__REQUIREMENT__.
Retrieve every line from the records in which the word "listDepth" occurs.

__PROVIDED ENTRIES__.
********

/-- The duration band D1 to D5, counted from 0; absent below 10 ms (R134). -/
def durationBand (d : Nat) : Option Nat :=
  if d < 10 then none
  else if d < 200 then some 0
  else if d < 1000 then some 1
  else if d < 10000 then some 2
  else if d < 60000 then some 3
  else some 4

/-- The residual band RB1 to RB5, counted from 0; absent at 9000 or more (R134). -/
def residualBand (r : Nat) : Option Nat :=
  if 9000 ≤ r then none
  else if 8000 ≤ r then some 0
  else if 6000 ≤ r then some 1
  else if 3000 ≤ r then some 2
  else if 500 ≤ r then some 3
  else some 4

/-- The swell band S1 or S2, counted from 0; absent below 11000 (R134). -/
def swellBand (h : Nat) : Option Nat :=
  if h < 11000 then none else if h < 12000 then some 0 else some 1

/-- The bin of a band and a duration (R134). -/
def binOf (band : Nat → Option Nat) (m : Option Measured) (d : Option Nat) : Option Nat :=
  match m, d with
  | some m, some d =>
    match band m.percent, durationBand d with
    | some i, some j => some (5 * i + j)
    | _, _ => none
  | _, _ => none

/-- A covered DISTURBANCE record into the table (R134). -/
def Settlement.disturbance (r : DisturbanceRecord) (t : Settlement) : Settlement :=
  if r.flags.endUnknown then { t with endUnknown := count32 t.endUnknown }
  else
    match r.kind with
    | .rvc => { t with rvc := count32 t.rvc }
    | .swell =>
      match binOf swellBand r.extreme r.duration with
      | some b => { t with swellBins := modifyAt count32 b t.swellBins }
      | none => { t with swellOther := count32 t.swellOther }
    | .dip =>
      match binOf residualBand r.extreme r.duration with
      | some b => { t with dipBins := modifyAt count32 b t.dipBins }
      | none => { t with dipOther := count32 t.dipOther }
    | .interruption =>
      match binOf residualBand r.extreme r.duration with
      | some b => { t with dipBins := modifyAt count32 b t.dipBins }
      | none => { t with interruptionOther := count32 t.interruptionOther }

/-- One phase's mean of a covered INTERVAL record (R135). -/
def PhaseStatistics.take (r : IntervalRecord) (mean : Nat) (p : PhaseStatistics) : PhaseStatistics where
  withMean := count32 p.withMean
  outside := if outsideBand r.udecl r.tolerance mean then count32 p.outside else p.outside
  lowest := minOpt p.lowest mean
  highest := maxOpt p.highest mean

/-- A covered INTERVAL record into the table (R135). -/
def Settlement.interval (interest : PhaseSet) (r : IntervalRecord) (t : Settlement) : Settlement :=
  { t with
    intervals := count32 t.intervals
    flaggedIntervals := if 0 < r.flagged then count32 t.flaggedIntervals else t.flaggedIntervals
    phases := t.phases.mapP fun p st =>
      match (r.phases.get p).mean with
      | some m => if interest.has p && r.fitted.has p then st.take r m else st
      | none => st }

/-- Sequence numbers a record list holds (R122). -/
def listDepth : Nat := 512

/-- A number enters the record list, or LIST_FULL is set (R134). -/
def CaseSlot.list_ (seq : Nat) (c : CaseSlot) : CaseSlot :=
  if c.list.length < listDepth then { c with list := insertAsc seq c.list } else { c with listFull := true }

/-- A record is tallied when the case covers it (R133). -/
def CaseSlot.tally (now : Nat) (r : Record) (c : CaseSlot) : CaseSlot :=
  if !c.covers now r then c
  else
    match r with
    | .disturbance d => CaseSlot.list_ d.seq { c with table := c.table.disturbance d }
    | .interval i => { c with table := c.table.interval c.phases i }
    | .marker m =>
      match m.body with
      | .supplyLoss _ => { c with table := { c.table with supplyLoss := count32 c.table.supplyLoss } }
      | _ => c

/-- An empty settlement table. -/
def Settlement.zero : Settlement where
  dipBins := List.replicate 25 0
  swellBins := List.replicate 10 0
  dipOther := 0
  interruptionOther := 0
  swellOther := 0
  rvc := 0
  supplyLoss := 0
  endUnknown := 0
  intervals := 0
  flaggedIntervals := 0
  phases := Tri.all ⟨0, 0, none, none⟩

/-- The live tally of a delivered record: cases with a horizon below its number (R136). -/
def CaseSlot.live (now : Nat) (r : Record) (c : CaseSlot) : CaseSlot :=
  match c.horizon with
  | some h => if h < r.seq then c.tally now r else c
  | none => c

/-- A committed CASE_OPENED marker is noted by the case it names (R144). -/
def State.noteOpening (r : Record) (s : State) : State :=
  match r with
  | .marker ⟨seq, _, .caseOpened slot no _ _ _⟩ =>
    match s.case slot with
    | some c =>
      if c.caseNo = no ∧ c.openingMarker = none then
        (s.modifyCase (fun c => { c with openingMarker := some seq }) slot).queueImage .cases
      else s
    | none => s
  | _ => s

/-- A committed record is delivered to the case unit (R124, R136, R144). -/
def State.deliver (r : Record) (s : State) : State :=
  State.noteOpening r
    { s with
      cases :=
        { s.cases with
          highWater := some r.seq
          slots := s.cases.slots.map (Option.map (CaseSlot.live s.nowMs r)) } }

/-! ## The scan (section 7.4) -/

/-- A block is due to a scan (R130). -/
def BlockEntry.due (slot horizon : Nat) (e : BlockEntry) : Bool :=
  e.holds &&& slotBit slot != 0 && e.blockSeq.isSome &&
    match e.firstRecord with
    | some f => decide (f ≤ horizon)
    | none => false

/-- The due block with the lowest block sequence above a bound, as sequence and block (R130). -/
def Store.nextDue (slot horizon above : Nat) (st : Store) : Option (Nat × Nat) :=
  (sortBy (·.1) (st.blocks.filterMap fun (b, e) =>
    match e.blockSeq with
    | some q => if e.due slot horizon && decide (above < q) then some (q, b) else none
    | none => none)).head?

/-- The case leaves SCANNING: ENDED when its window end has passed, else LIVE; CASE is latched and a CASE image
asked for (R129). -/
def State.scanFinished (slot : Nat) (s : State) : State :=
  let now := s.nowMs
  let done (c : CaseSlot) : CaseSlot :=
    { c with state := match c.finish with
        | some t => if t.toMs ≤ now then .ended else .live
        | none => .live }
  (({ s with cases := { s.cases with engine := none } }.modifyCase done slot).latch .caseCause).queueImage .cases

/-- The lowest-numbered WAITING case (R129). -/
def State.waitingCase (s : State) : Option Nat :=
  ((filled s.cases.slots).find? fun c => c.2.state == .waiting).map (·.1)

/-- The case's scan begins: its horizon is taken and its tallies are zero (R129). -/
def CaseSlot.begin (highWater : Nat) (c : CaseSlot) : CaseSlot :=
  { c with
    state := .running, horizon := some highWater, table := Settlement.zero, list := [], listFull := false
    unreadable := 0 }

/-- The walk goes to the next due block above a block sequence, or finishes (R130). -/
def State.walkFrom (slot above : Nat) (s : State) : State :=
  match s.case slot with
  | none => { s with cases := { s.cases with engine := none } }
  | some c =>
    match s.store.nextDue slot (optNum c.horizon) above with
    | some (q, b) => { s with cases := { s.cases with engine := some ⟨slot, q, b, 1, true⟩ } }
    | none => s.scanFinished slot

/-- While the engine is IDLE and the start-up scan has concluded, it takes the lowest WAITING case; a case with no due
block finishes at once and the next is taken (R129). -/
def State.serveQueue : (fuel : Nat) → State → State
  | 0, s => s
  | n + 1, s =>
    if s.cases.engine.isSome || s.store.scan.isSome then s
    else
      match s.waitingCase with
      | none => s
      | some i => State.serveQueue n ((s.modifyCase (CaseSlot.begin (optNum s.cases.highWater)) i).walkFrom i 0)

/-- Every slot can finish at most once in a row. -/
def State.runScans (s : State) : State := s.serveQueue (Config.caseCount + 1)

********

__RESPONSE AREA__.
def listDepth : Nat := 512
  if c.list.length < listDepth then { c with list := insertAsc seq c.list } else { c with listFull := true }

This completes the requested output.